Wealth

What Coronavirus Can Remind Us About Personal Finance

You may be familiar with the expression, “What goes up must come down”. Forbes.com reported on March 16th that the longest bull market in history came to a halt on March 11th, 2020 after 11 years. While your news feeds and favorite stations are all about the markets right now, the current Coronavirus Pandemic can teach us a few important lessons for our overall finances:

  1. Emergency Fund: The common rule of thumb is to have enough cash in savings for 3 to 6 months of your household expenses. While talks of recessions are looming, it’s a reminder to make sure your savings levels are up to par. You may be less nervous about losing your job if you know you are able to still pay your bills and put food on the table while the economy recovers.
  2. Know Your Risk Tolerance: While you can never predict an economic downturn or how severe it will be, you can always be sure that there will be ups & downs in the markets. If you are nearing retirement or simply haven’t been able to stomach the recent volatility in the markets, aggressive stock investing may not be the best place for you when the market does turn back positive.
  3. Analyze Lifestyle Inflation: Look at your monthly household expenses in relation to your income. How would your bills stack up if you aren’t bringing in a paycheck?
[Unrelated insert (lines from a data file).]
/-- Big-endian bytes are the little-endian bytes of the word with its bytes in reverse order. -/
theorem be32_eq_le32 (v : Word) :
    be32 v = le32 (fromBE32 (v.extractLsb' 0 8) (v.extractLsb' 8 8) (v.extractLsb' 16 8) (v.extractLsb' 24 8)) := by
  have hreverse (w : Word) : le32 w = (be32 w).reverse := rfl
  rw [hreverse, be32_fromBE32]
  rfl

/-- Settles O60: the residue is what the little-endian CRC leaves, and no other four bytes leave it too. -/
theorem bigEndianCrcLeavesNoFixedResidue : Obligations.BigEndianCrcLeavesNoFixedResidue := by
  refine ⟨fun m => ?_, by decide +kernel, by decide +kernel⟩
  rw [← littleEndianCrcLeavesTheResidue m, absorb_append, absorb_append]
  refine ⟨fun h => ?_, congrArg _⟩
  rw [be32_eq_le32] at h ⊢
  rw [absorb_le32_injective h]

end Sys2Proof.Machine
end

section
/-!
SUPPORT. Exceptions (60_exceptions.md): the words that raise each error, told from their fields, what each error bit does under every instruction, and the
error bits along a host's sequence of transactions.
-/
namespace Sys2Proof

/-! ## The words that raise an error (R181, R182) -/

/-- The conditions of R147, negated one by one: the causes of ERR_ACC. -/
theorem legal_eq_false_iff (tw : TW) :
    legal tw = false ↔
      TW.size tw = 0b11#2 ∨ (TW.addr tw).extractLsb' 0 2 ≠ 0b00#2 ∨ 0x1C#8 < TW.addr tw ∨
      (TW.we tw = false ∧ (TW.addr tw = 0x00#8 ∨ TW.addr tw = 0x08#8)) ∨
      (TW.we tw = true ∧ (TW.addr tw = 0x04#8 ∨ TW.addr tw = 0x10#8 ∨ TW.addr tw = 0x14#8 ∨ TW.addr tw = 0x18#8 ∨
        TW.addr tw = 0x1C#8)) ∨
      (TW.addr tw ≠ 0x08#8 ∧ TW.size tw ≠ 0b10#2) := by
  simp only [legal, Bool.and_eq_false_iff, bne_eq_false_iff_eq, beq_eq_false_iff_ne, decide_eq_false_iff_not, BitVec.not_le,
    Bool.not_eq_false', Bool.and_eq_true, Bool.not_eq_true', Bool.or_eq_true, Bool.or_eq_false_iff, beq_iff_eq, or_assoc, ne_eq]

theorem decode_eq_accIllegal_iff (tw a : TW) : decode tw = .accIllegal a ↔ legal tw = false ∧ tw = a := by
  cases h : legal tw with
  | false => simp [decode_of_not_legal h]
  | true => simp [decode_ne_accIllegal_of_legal h a]

/-- The command values the spec names are 0 to 3 (R100, R105). -/
theorem decodeCommand_eq_cmdRsvd_iff (w c : Word) : decodeCommand w = .cmdRsvd c ↔ 3#32 < w ∧ w = c := by
  have hnamed : 3#32 < w ↔ w ≠ 0#32 ∧ w ≠ 1#32 ∧ w ≠ 2#32 ∧ w ≠ 3#32 := by
    constructor <;> intro h <;> bv_omega
  rw [hnamed, decodeCommand]
  split_ifs <;> simp_all

theorem decode_eq_cmdRsvd_iff (tw : TW) (c : Word) :
    decode tw = .cmdRsvd c ↔
      (TW.we tw = true ∧ TW.addr tw = 0x00#8 ∧ TW.size tw = 0b10#2 ∧ 3#32 < TW.wdata tw) ∧ TW.wdata tw = c := by
  cases tw using word_cases with
  | illegal a ha =>
    rw [decode_of_not_legal ha]
    refine iff_of_false (by simp) ?_
    rintro ⟨⟨hwe, haddr, hsize, -⟩, -⟩
    simp [legal, hwe, haddr, hsize] at ha
  | command w => simp [decode_command, decodeCommand_eq_cmdRsvd_iff]
  | _ =>
    simp [decode_dinB, decode_dinH, decode_dinW, decode_wrExpect, decode_rdStatus, decode_rdExpect, decode_rdResult,
      decode_rdState, decode_rdCount, decode_rdActual]

/-- The rows that raise an error: a reserved command and an illegal access (R181, R182). -/
def Instr.raisesError : Instr → Bool
  | .cmdRsvd _ => true
  | .accIllegal _ => true
  | _ => false

end Sys2Proof

namespace Sys2Proof.Machine

theorem isMisuse_eq_raisesError (tw : TW) : isMisuse tw = (decode tw).raisesError := by
  rw [isMisuse]
  cases decode tw <;> rfl

/-- A misused word is a reserved command or an illegal access. -/
theorem cmdRsvd_or_accIllegal_of_isMisuse {tw : TW} (h : isMisuse tw = true) :
    (∃ c, decode tw = .cmdRsvd c) ∨ decode tw = .accIllegal tw := by
  rw [isMisuse_eq_raisesError] at h
  cases hdecode : decode tw with
  | cmdRsvd c => exact .inl ⟨c, rfl⟩
  | accIllegal a => exact .inr (by rw [((decode_eq_accIllegal_iff tw a).mp hdecode).2])
  | _ => simp [hdecode, Instr.raisesError] at h

/-! ## Completion (R8, R180) -/

/-- Settles O13: with no input waiting the state stays, and otherwise the oldest input is served. -/
theorem everyStepCompletes : Obligations.EveryStepCompletes := by
  intro s
  cases hin : s.inputs with
  | nil => exact ⟨s, step_nil hin, hin⟩
  | cons x rest => exact ⟨_, step_cons hin, served_inputs _ x⟩

/-- Settles O12: a reserved command is a write, and an illegal access returns 0 where it is a read. -/
theorem everyTransactionCompletes : Obligations.EveryTransactionCompletes := by
  intro s tw rest hin
  refine ⟨_, step_cons hin, rfl, rfl, fun hmisuse => ?_⟩
  obtain ⟨c, hrsvd⟩ | hillegal := cmdRsvd_or_accIllegal_of_isMisuse hmisuse
  · obtain ⟨⟨hwrite, -⟩, -⟩ := (decode_eq_cmdRsvd_iff tw c).mp hrsvd
    refine ⟨.inl ?_, fun hread => by simp [hwrite] at hread⟩
    rw [served_txn_block, hrsvd, blockAfter_cmdRsvd, Block.setError]
  · obtain ⟨t, ht, heq, hzero⟩ := exec_decode_of_not_legal ((decode_eq_accIllegal_iff tw tw).mp hillegal).1 { s with inputs := rest }
    rw [served_txn_of_exec ht]
    exact ⟨.inr (by rw [heq]), hzero⟩

/-! ## The causes of each error (R181, R182, R186) -/

theorem blockAfter_of_not_legal {tw : TW} (h : legal tw = false) (b : Block) :
    blockAfter (decode tw) b = { b with errAcc := true } := by
  rw [decode_of_not_legal h, blockAfter_accIllegal, Block.setError]

/-- A legal word does not set ERR_ACC. -/
theorem errAcc_of_blockAfter_of_legal {tw : TW} (h : legal tw = true) {b : Block}
    (hset : (blockAfter (decode tw) b).errAcc = true) : b.errAcc = true := by
  by_cases hclrerr : decode tw = .cmdClrerr
  · simp [hclrerr] at hset
  · rwa [blockAfter_errAcc (decode_ne_accIllegal_of_legal h) hclrerr] at hset

/-- What is no reserved command does not set ERR_CMD. -/
theorem errCmd_of_blockAfter {i : Instr} (h : ∀ c, i ≠ .cmdRsvd c) {b : Block}
    (hset : (blockAfter i b).errCmd = true) : b.errCmd = true := by
  by_cases hclrerr : i = .cmdClrerr
  · simp [hclrerr] at hset
  · rwa [blockAfter_errCmd h hclrerr] at hset

/-- Settles O38: the causes of ERR_ACC make a word illegal, the cause of ERR_CMD makes it a reserved command. -/
theorem eachErrorHasItsCauses : Obligations.EachErrorHasItsCauses := by
  intro tw s t h access command
  obtain rfl := exec_next_inv h
  refine ⟨Block.getLsbD_status _ 8, Block.getLsbD_status _ 9, fun haccess => ?_, fun hcommand => ?_, fun haccess => ?_,
    fun hcommand => ?_⟩
  · exact blockAfter_of_not_legal ((legal_eq_false_iff tw).mpr haccess) s.block
  · rw [(decode_eq_cmdRsvd_iff tw _).mpr ⟨hcommand, rfl⟩, blockAfter_cmdRsvd, Block.setError]
  · have hlegal : legal tw = true := Bool.eq_true_of_not_eq_false fun hfalse => haccess ((legal_eq_false_iff tw).mp hfalse)
    exact errAcc_of_blockAfter_of_legal hlegal
  · exact errCmd_of_blockAfter fun c hrsvd => hcommand ((decode_eq_cmdRsvd_iff tw c).mp hrsvd).1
Now is a good time to analyze your monthly spending to see if there are any subscriptions or monthly expenses you can cut out. Even looking at things like your grocery bill can free up a lot of unnecessary expenses if you really need to cut back.   
  4. Refinance Your Home: While interest rates have been relatively low recently, with the Fed continuing to cut rates you may be able to get a much lower interest rate on your mortgage than you have paid in the past. This move could shave off a few years of payments on your home and save you money in the long term.
  5. Keep Investing: If you have a long time horizon, keep investing. You could also look at increasing your investment savings over the short term to take advantage of the recent stock market declines to buy in at a lower price.

Finally: Don’t Panic! It’s not certain right now if we will enter into a recession, but if you can get prepared for economic volatility it can ease your fears in the long run.